▼
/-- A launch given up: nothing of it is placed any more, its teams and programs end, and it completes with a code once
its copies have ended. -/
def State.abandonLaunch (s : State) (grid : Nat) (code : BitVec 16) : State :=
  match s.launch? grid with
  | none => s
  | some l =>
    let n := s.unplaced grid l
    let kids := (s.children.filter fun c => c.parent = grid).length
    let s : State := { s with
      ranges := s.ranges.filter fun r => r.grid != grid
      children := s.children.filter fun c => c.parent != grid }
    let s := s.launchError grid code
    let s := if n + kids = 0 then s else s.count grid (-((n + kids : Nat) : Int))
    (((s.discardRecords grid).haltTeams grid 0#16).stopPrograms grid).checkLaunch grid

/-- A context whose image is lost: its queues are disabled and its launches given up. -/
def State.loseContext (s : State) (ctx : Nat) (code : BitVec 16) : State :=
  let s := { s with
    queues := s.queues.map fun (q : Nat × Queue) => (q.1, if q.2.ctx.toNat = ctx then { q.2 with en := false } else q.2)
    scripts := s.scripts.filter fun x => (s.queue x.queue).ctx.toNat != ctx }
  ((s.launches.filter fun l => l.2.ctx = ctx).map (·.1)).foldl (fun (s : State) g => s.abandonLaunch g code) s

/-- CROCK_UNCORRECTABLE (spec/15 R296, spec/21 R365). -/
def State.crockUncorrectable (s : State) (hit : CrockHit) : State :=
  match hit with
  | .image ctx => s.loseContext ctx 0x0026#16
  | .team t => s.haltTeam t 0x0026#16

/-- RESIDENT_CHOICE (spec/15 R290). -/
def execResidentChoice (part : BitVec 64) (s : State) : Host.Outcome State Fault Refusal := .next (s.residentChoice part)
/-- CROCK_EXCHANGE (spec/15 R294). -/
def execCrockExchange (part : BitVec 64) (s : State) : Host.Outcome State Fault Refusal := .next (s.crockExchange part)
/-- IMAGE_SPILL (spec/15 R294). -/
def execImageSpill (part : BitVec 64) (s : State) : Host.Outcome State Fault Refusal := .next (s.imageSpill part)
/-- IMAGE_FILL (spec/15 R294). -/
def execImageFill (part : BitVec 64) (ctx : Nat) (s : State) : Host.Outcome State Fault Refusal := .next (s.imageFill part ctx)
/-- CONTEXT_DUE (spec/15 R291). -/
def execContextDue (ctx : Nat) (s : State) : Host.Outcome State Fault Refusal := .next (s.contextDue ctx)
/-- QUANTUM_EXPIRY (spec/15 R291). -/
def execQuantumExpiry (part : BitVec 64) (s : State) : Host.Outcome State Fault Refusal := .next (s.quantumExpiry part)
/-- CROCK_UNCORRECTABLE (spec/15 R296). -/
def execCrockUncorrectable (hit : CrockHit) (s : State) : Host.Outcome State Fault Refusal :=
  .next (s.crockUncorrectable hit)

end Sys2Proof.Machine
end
▲
▼
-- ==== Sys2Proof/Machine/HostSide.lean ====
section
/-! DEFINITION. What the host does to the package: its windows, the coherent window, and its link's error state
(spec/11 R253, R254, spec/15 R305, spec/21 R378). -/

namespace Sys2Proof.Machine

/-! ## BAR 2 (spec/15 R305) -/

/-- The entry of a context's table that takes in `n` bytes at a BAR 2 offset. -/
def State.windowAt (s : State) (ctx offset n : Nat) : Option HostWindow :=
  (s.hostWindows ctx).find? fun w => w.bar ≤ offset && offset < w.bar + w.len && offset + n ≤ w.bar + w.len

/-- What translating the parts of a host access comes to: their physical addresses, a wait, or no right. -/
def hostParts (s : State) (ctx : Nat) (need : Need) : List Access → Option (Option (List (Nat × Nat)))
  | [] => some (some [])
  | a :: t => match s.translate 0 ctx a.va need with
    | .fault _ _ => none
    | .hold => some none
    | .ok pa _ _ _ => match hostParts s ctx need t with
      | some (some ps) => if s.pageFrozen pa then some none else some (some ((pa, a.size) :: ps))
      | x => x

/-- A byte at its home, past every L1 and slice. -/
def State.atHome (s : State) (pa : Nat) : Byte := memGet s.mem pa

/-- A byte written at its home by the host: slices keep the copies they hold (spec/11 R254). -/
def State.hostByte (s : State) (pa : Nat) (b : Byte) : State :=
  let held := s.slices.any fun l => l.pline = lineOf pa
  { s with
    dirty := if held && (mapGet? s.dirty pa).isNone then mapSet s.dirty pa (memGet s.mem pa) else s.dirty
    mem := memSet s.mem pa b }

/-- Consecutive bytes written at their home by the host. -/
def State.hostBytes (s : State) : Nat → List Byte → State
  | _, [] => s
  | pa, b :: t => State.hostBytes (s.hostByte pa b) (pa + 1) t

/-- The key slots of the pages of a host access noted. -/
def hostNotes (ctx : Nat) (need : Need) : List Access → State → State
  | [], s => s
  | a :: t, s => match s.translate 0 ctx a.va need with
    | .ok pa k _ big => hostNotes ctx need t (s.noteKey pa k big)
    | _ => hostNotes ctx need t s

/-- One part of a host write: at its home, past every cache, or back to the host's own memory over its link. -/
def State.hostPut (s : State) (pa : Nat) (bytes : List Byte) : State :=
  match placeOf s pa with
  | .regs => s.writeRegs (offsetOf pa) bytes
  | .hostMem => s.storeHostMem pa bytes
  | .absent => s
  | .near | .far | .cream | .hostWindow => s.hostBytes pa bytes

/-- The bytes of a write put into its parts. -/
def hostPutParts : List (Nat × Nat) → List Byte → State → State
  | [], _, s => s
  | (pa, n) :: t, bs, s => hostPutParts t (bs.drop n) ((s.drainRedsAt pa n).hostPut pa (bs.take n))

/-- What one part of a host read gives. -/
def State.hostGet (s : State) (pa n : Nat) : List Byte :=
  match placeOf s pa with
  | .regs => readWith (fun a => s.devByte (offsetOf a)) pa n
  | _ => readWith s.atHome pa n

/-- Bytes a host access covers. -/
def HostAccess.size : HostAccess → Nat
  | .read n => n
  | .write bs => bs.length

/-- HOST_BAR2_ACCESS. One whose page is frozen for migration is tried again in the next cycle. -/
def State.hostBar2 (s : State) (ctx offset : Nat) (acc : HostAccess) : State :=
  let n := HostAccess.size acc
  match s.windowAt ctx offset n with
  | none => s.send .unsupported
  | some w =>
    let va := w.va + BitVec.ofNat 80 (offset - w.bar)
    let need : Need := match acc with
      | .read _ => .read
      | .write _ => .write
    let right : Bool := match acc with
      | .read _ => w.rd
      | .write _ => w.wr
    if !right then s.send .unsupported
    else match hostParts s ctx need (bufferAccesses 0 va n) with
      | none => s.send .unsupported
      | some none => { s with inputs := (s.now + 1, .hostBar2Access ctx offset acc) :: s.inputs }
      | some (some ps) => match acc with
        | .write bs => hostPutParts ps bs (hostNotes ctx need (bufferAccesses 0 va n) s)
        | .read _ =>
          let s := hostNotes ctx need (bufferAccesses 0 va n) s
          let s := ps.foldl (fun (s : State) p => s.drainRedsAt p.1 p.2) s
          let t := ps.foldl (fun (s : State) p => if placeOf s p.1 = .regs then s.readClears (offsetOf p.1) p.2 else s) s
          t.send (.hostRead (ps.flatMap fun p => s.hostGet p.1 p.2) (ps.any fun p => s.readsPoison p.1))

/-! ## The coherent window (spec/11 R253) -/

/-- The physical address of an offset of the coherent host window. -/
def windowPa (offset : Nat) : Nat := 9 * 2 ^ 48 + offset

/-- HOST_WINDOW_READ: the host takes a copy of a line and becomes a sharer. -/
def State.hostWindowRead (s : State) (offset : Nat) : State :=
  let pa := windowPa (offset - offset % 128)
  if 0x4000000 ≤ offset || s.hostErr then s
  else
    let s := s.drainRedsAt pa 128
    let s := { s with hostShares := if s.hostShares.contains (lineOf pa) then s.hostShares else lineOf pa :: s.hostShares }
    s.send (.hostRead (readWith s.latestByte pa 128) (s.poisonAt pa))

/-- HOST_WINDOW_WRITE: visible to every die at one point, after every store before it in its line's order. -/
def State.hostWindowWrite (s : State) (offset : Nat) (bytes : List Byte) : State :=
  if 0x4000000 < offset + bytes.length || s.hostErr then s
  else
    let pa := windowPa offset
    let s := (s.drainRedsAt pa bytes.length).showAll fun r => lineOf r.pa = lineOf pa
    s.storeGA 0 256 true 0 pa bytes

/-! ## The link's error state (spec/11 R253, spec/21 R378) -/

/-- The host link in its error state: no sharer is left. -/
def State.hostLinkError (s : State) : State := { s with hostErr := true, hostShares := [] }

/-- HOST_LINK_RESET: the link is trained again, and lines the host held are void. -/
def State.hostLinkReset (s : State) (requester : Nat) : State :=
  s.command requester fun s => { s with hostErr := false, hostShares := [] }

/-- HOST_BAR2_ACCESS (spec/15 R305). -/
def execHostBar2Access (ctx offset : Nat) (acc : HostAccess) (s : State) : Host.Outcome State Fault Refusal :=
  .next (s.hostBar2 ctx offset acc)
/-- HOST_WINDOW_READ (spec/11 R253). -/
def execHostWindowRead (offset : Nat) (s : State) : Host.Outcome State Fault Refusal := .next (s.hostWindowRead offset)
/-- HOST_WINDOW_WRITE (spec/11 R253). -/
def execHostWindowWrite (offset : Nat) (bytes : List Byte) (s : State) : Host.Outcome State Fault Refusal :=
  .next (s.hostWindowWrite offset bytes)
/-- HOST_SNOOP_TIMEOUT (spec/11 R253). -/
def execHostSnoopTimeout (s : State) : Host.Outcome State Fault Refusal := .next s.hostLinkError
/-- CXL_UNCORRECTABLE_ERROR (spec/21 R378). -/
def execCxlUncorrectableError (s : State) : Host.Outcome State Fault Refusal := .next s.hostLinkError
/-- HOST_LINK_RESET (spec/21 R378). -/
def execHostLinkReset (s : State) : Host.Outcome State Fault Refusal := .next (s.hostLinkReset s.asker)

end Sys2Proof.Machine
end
▲
WHAT THE EXERCISE ASKS:
Each line of the listing that contains the word "parent" must be copied.

EXERCISE RESPONSE:
    let kids := (s.children.filter fun c => c.parent = grid).length
      children := s.children.filter fun c => c.parent != grid }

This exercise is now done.